Configure Collection
Before you can begin collecting logs, you must tell Tailpipe what to collect. Tailpipe configuration is defined using HCL in one or more Tailpipe config (.tpc) files in the config directory (~/.tailpipe/config by default).
Tables
Ultimately, the data that Tailpipe collects ends up in tables that you can query with SQL.
Tailpipe plugins define tables for common log sources and formats. You don't need to define these tables; simply create one or more partition for the table and begin collecting logs!
If your logs are not in a standard format or are not currently supported by a plugin, you can create custom tables to collect data from arbitrary log files and other sources.
Tailpipe creates DuckLake tables based on the data and metadata that it discovers in the workspace, along with the filter rules.
When you run tailpipe query or tailpipe connect with any filter arguments that you specify (--from,--to,--index,--partition), Tailpipe finds all the tables in the workspace according to the hive directory layout and filters the view of the table.
You can see what tables are available with the tailpipe table list command.
Partitions
A partition represents data gathered from a source. Partitions are defined in HCL and are required for collection.
The partition has two labels:
- The table name. The table name is meaningful and must match a table name for an installed plugin or a custom table.
- A partition name. The partition name must be unique for all partitions in a given table (though different tables may use the same partition names).
The partition must also contain a source block that defines the location of the source log files as well as the connection information to interact with it.
The data for each table partition will be stored in its own subdirectory in the hive.
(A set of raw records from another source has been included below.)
-- ==== Sys2Proof/Machine/Step.lean ====
section
/-! DEFINITION. The step: the command at the front of the queue runs on the state with the queue's rest. -/

namespace Sys2Proof.Machine

/-- One step. On an empty queue the block idles (log entry 12). -/
def step (s : State) : Host.Outcome State Fault Refusal :=
  match s.pending with
  | [] => .next s
  | c :: rest => exec c { s with pending := rest }

/-- The state with the command that a word spells put at the front of its queue; unchanged where it spells none. -/
def State.withFetchWord (s : State) (nbits w : Nat) : State :=
  match decodeTableWord nbits w with
  | some c => { s with pending := c :: s.pending }
  | none => s

end Sys2Proof.Machine
end

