-- ==== Sys2Proof/Certificates/Slice0/Obligations.lean ====
section
/-! DEFINITION. The statements for the provers, in the order of OBLIGATIONS.json. -/

open Sys2Proof Sys2Proof.Machine

/-! ### The machine as a whole -/

/-- A step is the effect of the command at the front of the queue on the state with the queue's rest; with no command waiting
the block idles, which is the model's choice (log entry 12). -/
def Obligations.StepRunsFrontCommand : Prop :=
  (∀ (s : State) (c : Instr) (rest : List Instr),
     s.pending = c :: rest → step s = exec c { s with pending := rest }) ∧
  (∀ s : State, s.pending = [] → step s = .next s)

/-- No command of the table stops the machine, in any state, and none touches the queue. -/
def Obligations.EveryCommandCompletes : Prop :=
  ∀ (c : Instr) (s : State), ∃ t, exec c s = .next t ∧ t.pending = s.pending

/-- R121, R130, R132: from every state in which exchange memory is canonical, no write to it and no forced slot is left over,
and the pending count, the lowest pending slot and nINT are as their terms give them, every step leads to such a state. -/
def Obligations.StepKeepsInvariant : Prop := ∀ s t : State, s.Inv → step s = .next t → t.Inv

/-- The state after power-on reset has the invariant. Log entry 1. -/
def Obligations.ResetHoldsInvariant : Prop := State.reset.Inv

/-- R184, R185: while a soft reset is in progress nothing but the two resets' own events reaches a block; a write that
is ignored changes nothing at any time. Log entry 5. -/
def Obligations.NothingHappensInReset : Prop :=
  (∀ (c : Instr) (s : State), s.part.port.inReset = true → c ≠ .powerOnReset → c ≠ .resetEnd → exec c s = .next s) ∧
  (∀ (s : State) (address : BitVec 3) (data : Half) (bits : Nat),
     exec (.ignoredRegisterWrite address data bits) s = .next s)

/-! ### Resets (R121, R185, R187) -/

/-- Lane `n` holds the record `held`: as its current record, or as the GROUP OPEN record of a level of its nest. -/
def holdsRecord (p : Machine.Part) (n : Lane) (held : HeldRecord) : Prop :=
  (p.lane n).current = some held ∨ ∃ l ∈ (p.lane n).nest, l.record = held

/-- What the abandoned burst of a soft reset leaves on the board (R134): of one waiting slot the first `k` of the 27 content bytes
are new; every other byte of the board, the change counts among it, reads as before. -/
def burstAbandoned (s t : State) : Prop :=
  ∃ (j : SlotId) (k : Nat), k ≤ 27 ∧ (k = 0 ∨ (s.part.slot j).waiting = true) ∧
    ∀ a, 512 ≤ a → a < 2176 → readByte t.mem a =
      if boardBase j + 5 ≤ a ∧ a < boardBase j + 5 + k then byteAt (s.part.slot j).content.bytes (a - (boardBase j + 5))
      else readByte s.mem a
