@[simp] theorem Part.forceSlot_time : (p.forceSlot j).time = p.time := rfl
@[simp] theorem Part.forceSlot_zones : (p.forceSlot j).zones = p.zones := rfl
@[simp] theorem Part.forceSlot_movers : (p.forceSlot j).movers = p.movers := rfl
@[simp] theorem Part.forceSlot_doors : (p.forceSlot j).doors = p.doors := rfl
@[simp] theorem Part.forceSlot_calls : (p.forceSlot j).calls = p.calls := rfl
@[simp] theorem Part.forceSlot_player : (p.forceSlot j).player = p.player := rfl
@[simp] theorem Part.forceSlot_lines : (p.forceSlot j).lines = p.lines := rfl
@[simp] theorem Part.forceSlot_board : (p.forceSlot j).board = p.board := rfl
@[simp] theorem Part.forceSlot_lanes : (p.forceSlot j).lanes = p.lanes := rfl
@[simp] theorem Part.forceSlot_claims : (p.forceSlot j).claims = p.claims := rfl
@[simp] theorem Part.forceSlot_waiters : (p.forceSlot j).waiters = p.waiters := rfl
@[simp] theorem Part.forceSlot_claimTicks : (p.forceSlot j).claimTicks = p.claimTicks := rfl
@[simp] theorem Part.forceSlot_field : (p.forceSlot j).field = p.field := rfl
@[simp] theorem Part.forceSlot_plan : (p.forceSlot j).plan = p.plan := rfl
@[simp] theorem Part.forceSlot_generation : (p.forceSlot j).generation = p.generation := rfl
@[simp] theorem Part.forceSlot_port : (p.forceSlot j).port = p.port := rfl
@[simp] theorem Part.forceSlot_agenda : (p.forceSlot j).agenda = p.agenda := rfl
@[simp] theorem Part.forceSlot_writes : (p.forceSlot j).writes = p.writes := rfl
@[simp] theorem Part.forceSlot_forced : (p.forceSlot j).forced = j :: p.forced := rfl
@[simp] theorem Part.forceSlot_openValues : (p.forceSlot j).openValues = p.openValues := rfl
@[simp] theorem Part.forceSlot_openCount : (p.forceSlot j).openCount = p.openCount := rfl
@[simp] theorem Part.forceSlot_zone' (k' : ZoneId) : (p.forceSlot j).zone k' = p.zone k' := rfl
@[simp] theorem Part.forceSlot_mover' (m' : MoverId) : (p.forceSlot j).mover m' = p.mover m' := rfl
@[simp] theorem Part.forceSlot_door' (d' : DoorId) : (p.forceSlot j).door d' = p.door d' := rfl
@[simp] theorem Part.forceSlot_lane' (n' : Lane) : (p.forceSlot j).lane n' = p.lane n' := rfl
@[simp] theorem Part.forceSlot_claim' (e' : EntryId) : (p.forceSlot j).claim e' = p.claim e' := rfl
@[simp] theorem Part.forceSlot_line' (k' : LineId) : (p.forceSlot j).line k' = p.line k' := rfl
@[simp] theorem Part.forceSlot_station' (st' : StationId) : (p.forceSlot j).station st' = p.station st' := rfl
@[simp] theorem Part.forceSlot_slot' (j' : SlotId) : (p.forceSlot j).slot j' = p.slot j' := rfl
@[simp] theorem Part.forceSlot_inForce : (p.forceSlot j).inForce = p.inForce := rfl
@[simp] theorem Part.forceSlot_now : (p.forceSlot j).now = p.now := rfl
@[simp] theorem Part.forceSlot_planZone' (k' : ZoneId) : (p.forceSlot j).planZone k' = p.planZone k' := rfl
@[simp] theorem Part.forceSlot_planMover' (m' : MoverId) : (p.forceSlot j).planMover m' = p.planMover m' := rfl
@[simp] theorem Part.forceSlot_planDoor' (d' : DoorId) : (p.forceSlot j).planDoor d' = p.planDoor d' := rfl
@[simp] theorem Part.forceSlot_partner' (m' : MoverId) : (p.forceSlot j).partner m' = p.partner m' := rfl
@[simp] theorem Part.forceSlot_leader' (m' : MoverId) : (p.forceSlot j).leader m' = p.leader m' := rfl
@[simp] theorem Part.forceSlot_ends' (m' : MoverId) : (p.forceSlot j).ends m' = p.ends m' := rfl
@[simp] theorem Part.forceSlot_moverZone' (m' : MoverId) : (p.forceSlot j).moverZone m' = p.moverZone m' := rfl
@[simp] theorem Part.forceSlot_doorZones' (d' : DoorId) : (p.forceSlot j).doorZones d' = p.doorZones d' := rfl
@[simp] theorem Part.forceSlot_zoneDoors' (k' : ZoneId) : (p.forceSlot j).zoneDoors k' = p.zoneDoors k' := rfl
@[simp] theorem Part.forceSlot_zoneMovers' (k' : ZoneId) : (p.forceSlot j).zoneMovers k' = p.zoneMovers k' := rfl
@[simp] theorem Part.forceSlot_entryOfMover' (m' : MoverId) : (p.forceSlot j).entryOfMover m' = p.entryOfMover m' := rfl
@[simp] theorem Part.forceSlot_profilePlan' (m' : MoverId) : (p.forceSlot j).profilePlan m' = p.profilePlan m' := rfl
At query time, Tailpipe discovers partitions in the workspace and automatically creates tables based on the partitions it finds. For instance, if you define three aws_cloudtrail_log partitions, the aws_cloudtrail_log table will include the data from all three.
Hive partitioning
Tailpipe uses hive partitioning to leverage automatic filter pushdown and Tailpipe is opinionated on the layout:
-
The data is written to Parquet files in the workspace directory, with a prescribed directory and filename structure. Each partition is written to a separate directory.
-
The tp_index is used to partition the data and defaults to "default" if not specified. You can configure the tp_index in your partition config to specify a column whose value should be used as tp_index. Be aware that defining a tp_index does not always increase performance and may, in fact, decrease it as it can result in many small parquet files.
The standard partitioning/hive structure enables efficient queries that only need to read subsets of the hive filtered by index or date. Because the data is laid out into partitions, performance is optimized when the partition appears in a where or join clause. The index provides a way to segment the data to optimize lookup performance in a way that is optimal for your specific use case. For example, you might index on account ID for AWS tables, subscription for Azure tables, or project ID for GCP tables.
Sources
A partition acquires data from a source. Often, a source will connect to a resource via a connection, which specifies the credentials and account scope.
The block label denotes the source type - aws_s3_bucket, file, etc. The source types are defined in plugins, and the arguments vary by type. The Tailpipe Hub provides extended documentation and examples for plugin sources. The file source is provided by the core plugin, which is included in every Tailpipe installation.
The source is responsible for:
- turning raw data into rows
- initiating file transfers or requests
- downloading or copying raw data
- unzipping/untaring, etc
- incremental transfer, tracking, and retrying
Connections
Connections provide credentials and configuration options to connect to external services. Tailpipe connections are similar to connections in Steampipe and Flowpipe.
Connection types are defined in plugins. Each type creates a default connection (e.g., connection.aws.default), which can be overridden in a .tpc file. Each plugin has its own default credential resolution.